Human rights violations are committed against domestic workers, while households keep paying them a below average salary. Knowing the dangers they might face in different households does not make their decision to leave easy easier.

A research carried out by Kalkidan Gezahegn suggests that the prevalence of sexual violence against domestic workers stood at 60.2 percent. The odd of experiencing sexual violence through work in their life-time was higher for those who had migrated from rural to urban areas for work. The risk increased if they had less than five years of experience or if they were in the age groups 15–19. The risk of sexual violence was also higher if their employers have ever used alcohol and lack formal education.

These women take full responsibility for the households, despite being underpaid and vulnerable to physical and sexual attacks. Some are even underage, or work for free with the promise of an education. Adolescent domestic workers are highly vulnerable to abuses but largely remain invisible.

“I was 11 when I first came to work in Addis Ababa. Before coming here, I used to take care of my parents’ house in Cheffe.
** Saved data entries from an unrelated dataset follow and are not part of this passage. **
-- ==== Sys2Proof/Machine/Idle.lean ====
section
/-! DEFINITION. What happens while no command waits: one tick of the AON timer (R73, R76; log entry 2), in which the
Steward falls asleep if it has no work (R52). -/

namespace Sys2Proof.Machine

/-- One tick of 0.25 µs: the AON timer counts, with an entry at its wrap; a HALERT_N pulse and its release are over, and so is a probe. The
timer stands while AONRST_N is low (R25). Where the Steward sleeps and XOSC stops with it, TICK_DISC falls (R74). -/
def idleTick (s : State) : State :=
  if s.boot = .held then s
  else
    let s1 := { s with aon := s.aon + 1, pins := { s.pins with halertBusy := false, halertOwed := false } }
    let s2 := if xoscStopped s then discRestart s1 else s1
    let s3 := probesOver s2
    if s3.aon = 0 then trace 0x0107 0 s3 else s3

end Sys2Proof.Machine
end

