/-- Tick discipline, the timer's wrap, XOSC failure and return, MCLK lock and the watchdog. A discipline window runs
while XOSC runs, has not failed, DISC_EN is 1 and discipline has not stopped; it moves TRIM by at most one step. XOSC
is stopped while the Steward sleeps with KEEP_OSC 0 and no twin: then no window runs and it does not fail. A failing
XOSC raises FS 50 once; restart attempts and recovery act while it has failed. A lock time-out raises FS 49 and halts
the Steward where the retry fails. The wrap of a timer at its last count reads 0 and is traced. The watchdog raises FS 52 with the pc
and halts the Steward. -/
def Obligations.TickAndOscillatorEvents : Prop :=
  ∀ (s : State) (err : Int) (noEdge started retryOk : Bool) (cycles : BitVec 16) (pc : Word),
    (mgtOn s = true → s.boot ≠ .held → flag s Fld.CK_STATUS_XOSC_RUN = true → flag s Fld.CK_STATUS_XOSC_FAIL = false →
      flag s Fld.CK_TICK_DISC_EN = true → s.clk.discStopped = false → xoscStopped s = false →
      exec (.tickDiscWindow err) s = .next (discWindow err s)) ∧
    ((flag s Fld.CK_STATUS_XOSC_RUN = false ∨ flag s Fld.CK_TICK_DISC_EN = false ∨ s.clk.discStopped = true ∨
      xoscStopped s = true) →
      exec (.tickDiscWindow err) s = .next s) ∧
    (discTrim err s - signed 8 (getF s Fld.CK_TICK_TRIM)).natAbs ≤ 1 ∧
    (mgtOn s = true → flag s Fld.CK_STATUS_XOSC_RUN = true → flag s Fld.CK_STATUS_XOSC_FAIL = false →
      xoscStopped s = false → exec (.xoscFail noEdge cycles) s = .next (xoscFailed (b2n noEdge * 0x10000 + cycles.toNat) s)) ∧
    ((flag s Fld.CK_STATUS_XOSC_FAIL = true ∨ xoscStopped s = true) → exec (.xoscFail noEdge cycles) s = .next s) ∧
    (mgtOn s = true → flag s Fld.CK_STATUS_XOSC_FAIL = true →
      exec (.xoscRestartAttempt started) s = .next (setB Fld.CK_STATUS_XOSC_RUN started s)) ∧
    (flag s Fld.CK_STATUS_XOSC_FAIL = false → exec (.xoscRestartAttempt started) s = .next s ∧
      exec .xoscRecovered s = .next s) ∧
    (mgtOn s = true → flag s Fld.CK_STATUS_XOSC_FAIL = true → flag s Fld.CK_STATUS_XOSC_RUN = true →
      exec .xoscRecovered s = .next (xoscBack s)) ∧
    (mgtOn s = true → s.boot ≠ .held → exec (.mpllLockTimeout retryOk) s = .next (mclkTimeout retryOk s)) ∧
    (s.boot ≠ .held → s.aon = BitVec.allOnes 48 → exec .aonWrap s = .next (trace 0x0107 0 { s with aon := 0 })) ∧
    ((s.boot = .held ∨ s.aon ≠ BitVec.allOnes 48) → exec .aonWrap s = .next s) ∧
    (stewardRuns s = true → exec (.watchdogExpiry pc) s =
      .next (raise 52 (b2n s.fc.nmtRun.isSome * 2 ^ 32 + pc.toNat) { s with sw := { s.sw with halted := true } })) ∧
    (stewardRuns s = false → exec (.watchdogExpiry pc) s = .next s) ∧
    (mgtOn s = true → s.boot ≠ .held → s.clk.discStopped = false → exec .discEnWrite s = .next (setF Fld.CK_TICK_DISC_EN 1 s)) ∧
    (mgtOn s = true → s.boot ≠ .held → s.clk.discStopped = true →
      exec .discEnWrite s = .next { setF Fld.CK_TICK_DISC_EN 1 s with
        clk := { s.clk with discStopped := false, discOnce := false, discGood := 0, discBad := 0 } })

/-- A host ACT meets deselect, parity, the parity block and Table CA-5 in that order before it has its effect. Not
received: no effect. No rank selected: the DRAM slot is deselect. A cycle of odd parity under parity checking: FS 0,
the count, the log where it is free, HALERT_N, and the parity block unless PAR_MODE says otherwise. During a block:
deselect. Then the subcodes: an absent rank, a granted rank, a rank whose probe runs (a free value of the model, log entry
45), more than one rank; each raises FS 1 and is not forwarded. A parity failure is not forwarded, is counted (saturating)
and is one event of FS 0; a full log is kept; the host is blocked unless CA_PAR_MODE.MODE is 1. -/
def Obligations.HostCommandsAreJudgedInOrder : Prop :=
  ∀ (s : State) (p : CaPins) (bg : BitVec 3) (bank : BitVec 2) (row : BitVec 17),
    let h := probeEnds p (heard p s)
    (hostLive s = false → exec (.cmdAct p bg bank row) s = .next s) ∧
    (hostLive s = true → selected p = [] → exec (.cmdAct p bg bank row) s = .next (slotDeselect s)) ∧
    (hostLive s = true → selected p ≠ [] → getF s Fld.FC_INJ_CA_N = 0 → flag s Fld.CA_PAR_MODE_EN = true →
      parityOdd p = true → exec (.cmdAct p bg bank row) s = .next (parityFail p h)) ∧
    (hostLive s = true → selected p ≠ [] → getF s Fld.FC_INJ_CA_N ≠ 0 →
      exec (.cmdAct p bg bank row) s = .next (parityFail p (setF Fld.FC_INJ_CA_N (getF s Fld.FC_INJ_CA_N - 1) h))) ∧
    (Clean p s → flag s Fld.CA_STATUS_PAR_BLOCKED = true →
      exec (.cmdAct p bg bank row) s = .next (slotDeselect h)) ∧
    (Clean p s → flag s Fld.CA_STATUS_PAR_BLOCKED = false → (∃ r ∈ selected p, populated s r = false) →
      exec (.cmdAct p bg bank row) s = .next (illegal 2 p h)) ∧
    (Clean p s → flag s Fld.CA_STATUS_PAR_BLOCKED = false → (∀ r ∈ selected p, populated s r = true) →
      (∃ r ∈ selected p, (grantedRanks s).testBit r = true) →
      exec (.cmdAct p bg bank row) s = .next (illegal 5 p h)) ∧
    (Clean p s → flag s Fld.CA_STATUS_PAR_BLOCKED = false → (∀ r ∈ selected p, populated s r = true) →
      (∀ r ∈ selected p, (grantedRanks s).testBit r = false) → (∃ r ∈ selected p, s.ca.probing.testBit r = true) →
      exec (.cmdAct p bg bank row) s = .next (if Config.probeRuns s.draws then illegal 6 p h
        else if (selected p).length = 1 then actEffect p bg.toNat bank.toNat row.toNat h else illegal 1 p h)) ∧
    (Received p s → h = heard p s ∧
      (1 < (selected p).length → exec (.cmdAct p bg bank row) s = .next (illegal 1 p h))) ∧
    Frame [.ca, .cb, .dl, .draws] [] s h ∧
    (∀ c, (illegal c p s).ca.slot = .deselect ∧ (illegal c p s).ca.rows = s.ca.rows ∧
      (illegal c p s).fc.events = addEvents s.fc.events 1 1 (BitVec.ofNat 64 (synFs1 c p))) ∧
    (parityFail p s).ca.slot = .deselect ∧ (parityFail p s).ca.rows = s.ca.rows ∧
    getF (parityFail p s) Fld.CA_PCNT_COUNT = sat 65535 (getF s Fld.CA_PCNT_COUNT + 1) ∧
    (parityFail p s).fc.events = addEvents s.fc.events 0 1 (BitVec.ofNat 64 (synFs0 p)) ∧
    (flag s Fld.CA_PLOG0_VALID = true → reg (parityFail p s) Fld.CA_PLOG0_VALID.addr = reg s Fld.CA_PLOG0_VALID.addr) ∧
    (flag s Fld.CA_PLOG0_VALID = false → flag (parityFail p s) Fld.CA_PLOG0_VALID = true) ∧
    (flag s Fld.CA_PAR_MODE_MODE = false → flag (parityFail p s) Fld.CA_STATUS_PAR_BLOCKED = true) ∧
    (flag s Fld.CA_PAR_MODE_MODE = true →
      flag (parityFail p s) Fld.CA_STATUS_PAR_BLOCKED = flag s Fld.CA_STATUS_PAR_BLOCKED)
I also used to herd my aunt’s sheep as well. That was a lot of work and I did not have access to education, so my father brought me to Addis Ababa where I stayed with a woman he knew,” said Genet Mesfin, another domestic worker.

“I wasn’t expected to work that much and I learned the regular chores plus there was another woman who helped around the house, so I would just help her out from time to time. But when she left, the new housemaid would make me do all the work and she was rude to me. I asked the owner to start paying me to which she refused, so I left,” said Genet, recalling why she went back to her parents’ house.

Some domestic workers have recently formed a union to formalize the working conditions of domestic workers, as well as fight to set a minimum wage. The mistreatment of domestic workers in Ethiopia dates back a long time but many believe it should have run its course by now.